The first chapter was published as a standalone story in The Atlantic in June, 1974. (←You can read it here. The internet is amazing, y’all!)
Born in China to American missionaries, Hersey was a pioneer of the so-called “new journalism” (a term he disliked intensely) in the 1960s and 70s, incorporating new narrative and literary techniques into what was previously boring ol’ journalism.
During the Red Scare of the 1950s, he was investigated by the FBI for unAmerican activities. (He had made a donation to the ACLU. Communism!!)
Theodore Geisel / Dr. Seuss was so captivated by an article Hersey wrote detailing how incredibly boring and mind-numbing American elementary education was that he wrote The Cat in the Hat.
Hersey’s well known for his book Hiroshima. And The Wall. And the Pulitzer Prize-winning A Bell for Adano.
To be honest, I’d never heard of this Petition book of his.
I read it in a night.
And I quite liked it. Weird and dark and quirky and thought-provoking, the book keeps cropping up in my thoughts as various situations present themselves. It would also make a hell of a provocative stage play.
Frankly, I enjoyed it a heckuva lot more than the literary juggernaut I mentioned at the start of these musings.
…and that’s ok.
That’s why we read. And it’s why we write.
We write to be heard. To clarify our thoughts. To take a position. To suggest a new way of looking at the same old same old.
We read to hear new voices. To expand our thinking. To quantify and qualify our positions. To consider looking at things we know well in new ways.
We won’t all like the same things.
My novel Dear Alderone will be released into the world in a few weeks. In all likelihood, it will not be a New York Times bestseller. It is highly probable that it won’t be nominated, let alone win, a single award.
But that’s ok. I told the story I wanted needed to tell. Perhaps someday in the future, long after I’m gone, someone will see it and save it from a one-way trip to a dumpster.
Perhaps they’ll take a chance on it.
And perhaps during that moment, my unconscious petition for more space in this universe will be granted.

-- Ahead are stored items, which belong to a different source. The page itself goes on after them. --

/-- Releases the points of a row that are ready, in linear order (R258). -/
def Nest.releaseRow (snap : Option Memory) (now : Nat) (row : Int) : Nat → Nest → Nest
  | 0, n => n
  | k + 1, n =>
    match n.landing row with
    | none => n
    | some r =>
      if r.npts ≤ r.released then n
      else
        let q := n.point row r.released
        if n.isReady q then
          Nest.releaseRow snap now row k
            { n.modLanding row (fun r => { r with released := r.released + 1 }) with
              ready := n.ready ++ [⟨row, r.released, n.coord q, n.flagsOf q r.released r.npts, now, snap⟩] }
        else n

/-- Released entries go out in order of row, then in linear order (R260). -/
def insertReleased (e : Released) : List Released → List Released
  | [] => [e]
  | x :: xs => if e.row < x.row || (e.row == x.row && decide (e.lin < x.lin)) then e :: x :: xs else x :: insertReleased e xs

def Nest.releaseAll (n : Nest) (snap : Option Memory) (now : Nat) : Nest :=
  let m := n.rows.foldl (fun m r => Nest.releaseRow snap now r.row (r.npts - r.released) m) n
  { m with ready := m.ready.foldl (fun l e => insertReleased e l) [] }

/-- The oldest live row may be reclaimed (R264). -/
def Nest.mayReclaim (n : Nest) (r : Landing) : Bool :=
  r.done == r.npts &&
  (List.range (n.desc.depth + 1)).all (fun i =>
    let row := r.row + i
    decide (n.hi0 ≤ row) ||
      (match n.landing row with
      | some x => x.released == x.npts
      | none => false))

/-- Reclaims rows in ascending order (R264). -/
def Nest.reclaim : Nat → Nest → Nest
  | 0, n => n
  | k + 1, n =>
    match n.rows with
    | [] => n
    | r :: rest =>
      if n.mayReclaim r then
        Nest.reclaim k { n with rows := rest, oldest := match rest with
          | x :: _ => x.row
          | [] => n.nextRow }
      else n

/-- Retirements that waited for the prefix are recorded (R273): the nest and the entries recorded. -/
def Nest.recordLate : Nat → Nest → List Handed → Nest × List Handed
  | 0, n, l => (n, l)
  | k + 1, n, l =>
    match n.handed.find? (fun h => h.late && (match n.landing h.row with
      | some r => decide (h.lin ≤ r.done + 64)
      | none => true)) with
    | none => (n, l)
    | some h =>
      Nest.recordLate k
        ({ n with handed := n.handed.filter (fun x => x != h) }.modLanding h.row (fun r => (r.record h.lin).getD r)) (l ++ [h])

def State.nest? (s : State) (ctx h : Nat) : Option Nest := s.nests.find? (fun n => n.ctx == ctx && n.handle == h)

def State.modNest (s : State) (ctx h : Nat) (f : Nest → Nest) : State :=
  { s with nests := s.nests.map (fun n => if n.ctx == ctx && n.handle == h then f n else n) }

/-- A row or schedule fault, or a cut, has ended the nest's releases (R16, R272). -/
def State.nestStopped (s : State) (n : Nest) : Bool :=
  n.faulted ||
  (match s.rcb? n.ctx n.rcb with
  | some r => s.rcut r
  | none => true)
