/-- A path of a warp takes its turn where it fetches for itself: decoding faults and forms that a region does not allow
are taken in its lanes (R46, R47, R68). -/
def State.pathTurn (s : State) (gr : Group) (w : Warp) (n slice : Nat) (gang m : Mask) : State × Option Instr :=
  let pc := (w.threads.get ((Mask.lowest gang).getD 0)).pc
  let sc := gr.scalarsFor w
  let is : Issue := ⟨gr.id, n, gang, pc, sc, true, false, none, none⟩
  let s := s.modWarp gr.id n (fun w => w.rotate slice gang m)
  if w.watchdog && w.handler.isNone && w.atom.isNone && w.liveLanes (fun t => t.stub) &&& gang == 0 then
    ((s.modWarp gr.id n (fun w => { w with watchdog := false })).takeTrap is (.plain .watchdog gang) false, none)
  else
    match s.fetch gr pc (w.privileged gang) with
    | (s, .error t) => (s.takeTrap is { t with mask := gang } false, none)
    | (s, .ok i) =>
      if i.isHall || hallJump i then (s.takeTrap is (.plain .illegalConvergence gang) false, none)
      else
        let guard := i.ctl.guard.ix == 0 || !i.ctl.guard.cond || (sc.cond i.ctl.guard.ix.toNat != i.ctl.guard.neg)
        ((s.countSkid gr n) |> fun s => { s with issuer := .warp { is with guard := guard } }, some i)

/-! ### Blocking waits (R73, R78) -/

/-- A wait of a group that R78 lists; a stall for registers becomes one when it lasts longer than SWAPLIM, and never in a rebuild
stub (R73, R83); MXMOV's stall is none, nor is QCTL.JOIN's (R335, R361). -/
def State.blocking (s : State) (gr : Group) (stub : Mask) (x : Wait) : Bool :=
  !x.ended &&
  (match x.kind with
  | .registers _ since => decide (s.effSwap gr.ctx gr.home < s.timeOf gr - since) && x.lanes &&& stub == 0
  | .joinTile _ | .qjoin => false
  | _ => true)

/-- The Hall is in a blocking wait. -/
def State.hallBlocked (s : State) (gr : Group) : Bool := gr.hall.wait.any (s.blocking gr 0)

/-- The lanes of a warp in blocking waits. -/
def State.blockedLanes (s : State) (gr : Group) (w : Warp) : Mask :=
  (w.waits.filter (s.blocking gr (w.liveLanes (fun t => t.stub)))).foldl (fun (m : Mask) x => m ||| x.lanes) 0

/-- The group is in a blocking wait: its Hall or some warp waits, or a warp has caught up with a Hall that waits (R78, R79). -/
def State.blockedWait (s : State) (gr : Group) : Bool :=
  s.hallBlocked gr || gr.warps.any (fun w => w.isLive && s.blockedLanes gr w != 0)

/-- A warp has caught up with a Hall that is itself in a blocking wait (R78). -/
def State.caughtUp (s : State) (gr : Group) (w : Warp) : Bool :=
  !w.selfFetching && w.rp == gr.position && s.hallBlocked gr

/-! ### A warp's turn (R65, R71) -/

/-- A warp takes the next entry of the decision queue (R65); one that has caught up with a waiting Hall leaves its wait for a pending
WATCHDOG, at the Hall's instruction (R78, R233). -/
def State.entryTurn (s : State) (gr : Group) (w : Warp) (n : Nat) : State × Option Instr :=
  match gr.queue[w.rp - gr.queueBase]? with
  | none =>
    if w.watchdog && w.atom.isNone && s.caughtUp gr w then
      ((s.modWarp gr.id n (fun w => { w with watchdog := false })).takeTrap
        ⟨gr.id, n, w.liveMask, gr.hall.pc, gr.hall.sc, true, false, none, none⟩ (.plain .watchdog w.liveMask) false, none)
    else (s, none)
  | some e =>
    let lanes := w.liveMask
    let is : Issue := ⟨gr.id, n, lanes, e.pc, e.scalars, e.guard, true, e.meet, e.link⟩
    if w.watchdog && w.atom.isNone then
      ((s.modWarp gr.id n (fun w => { w with watchdog := false })).takeTrap is (.plain .watchdog lanes) false, none)
    else ((s.countSkid gr n) |> fun s => { s with issuer := .warp is }, some e.instr)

At least for awhile.
Trick or Treat!
Happy Halloween!
I had to share with you the fabulous “Halloween Costume” my friend and mentor Jo Knight Dutkewich made me:
THIS YEAR, I’M GOING AS MYSELF!!!
Write well and read more, me pretties!
I "recycle" books thru my local nursing homes and personal care homes. Also when I travel to work in these types of facilities I take books I have read and place them into their book shelves and occasionally take a new one to read while I'm working there. These types of places don't always have someone to turn over their stock so the residents don't get new choices unless they are brought in from outside. I was at one place and a lady and I traded books all week. She actually waited for mine until I was done with it. She was so happy for new material. Soooo if you have a place like this near you stop in and see if they would like some new reads you are done with. HAPPY HALLOWEEN
That Hersey book sounds fascinating. Did he write it as sci-fi or dystopia or was it more of a prediction?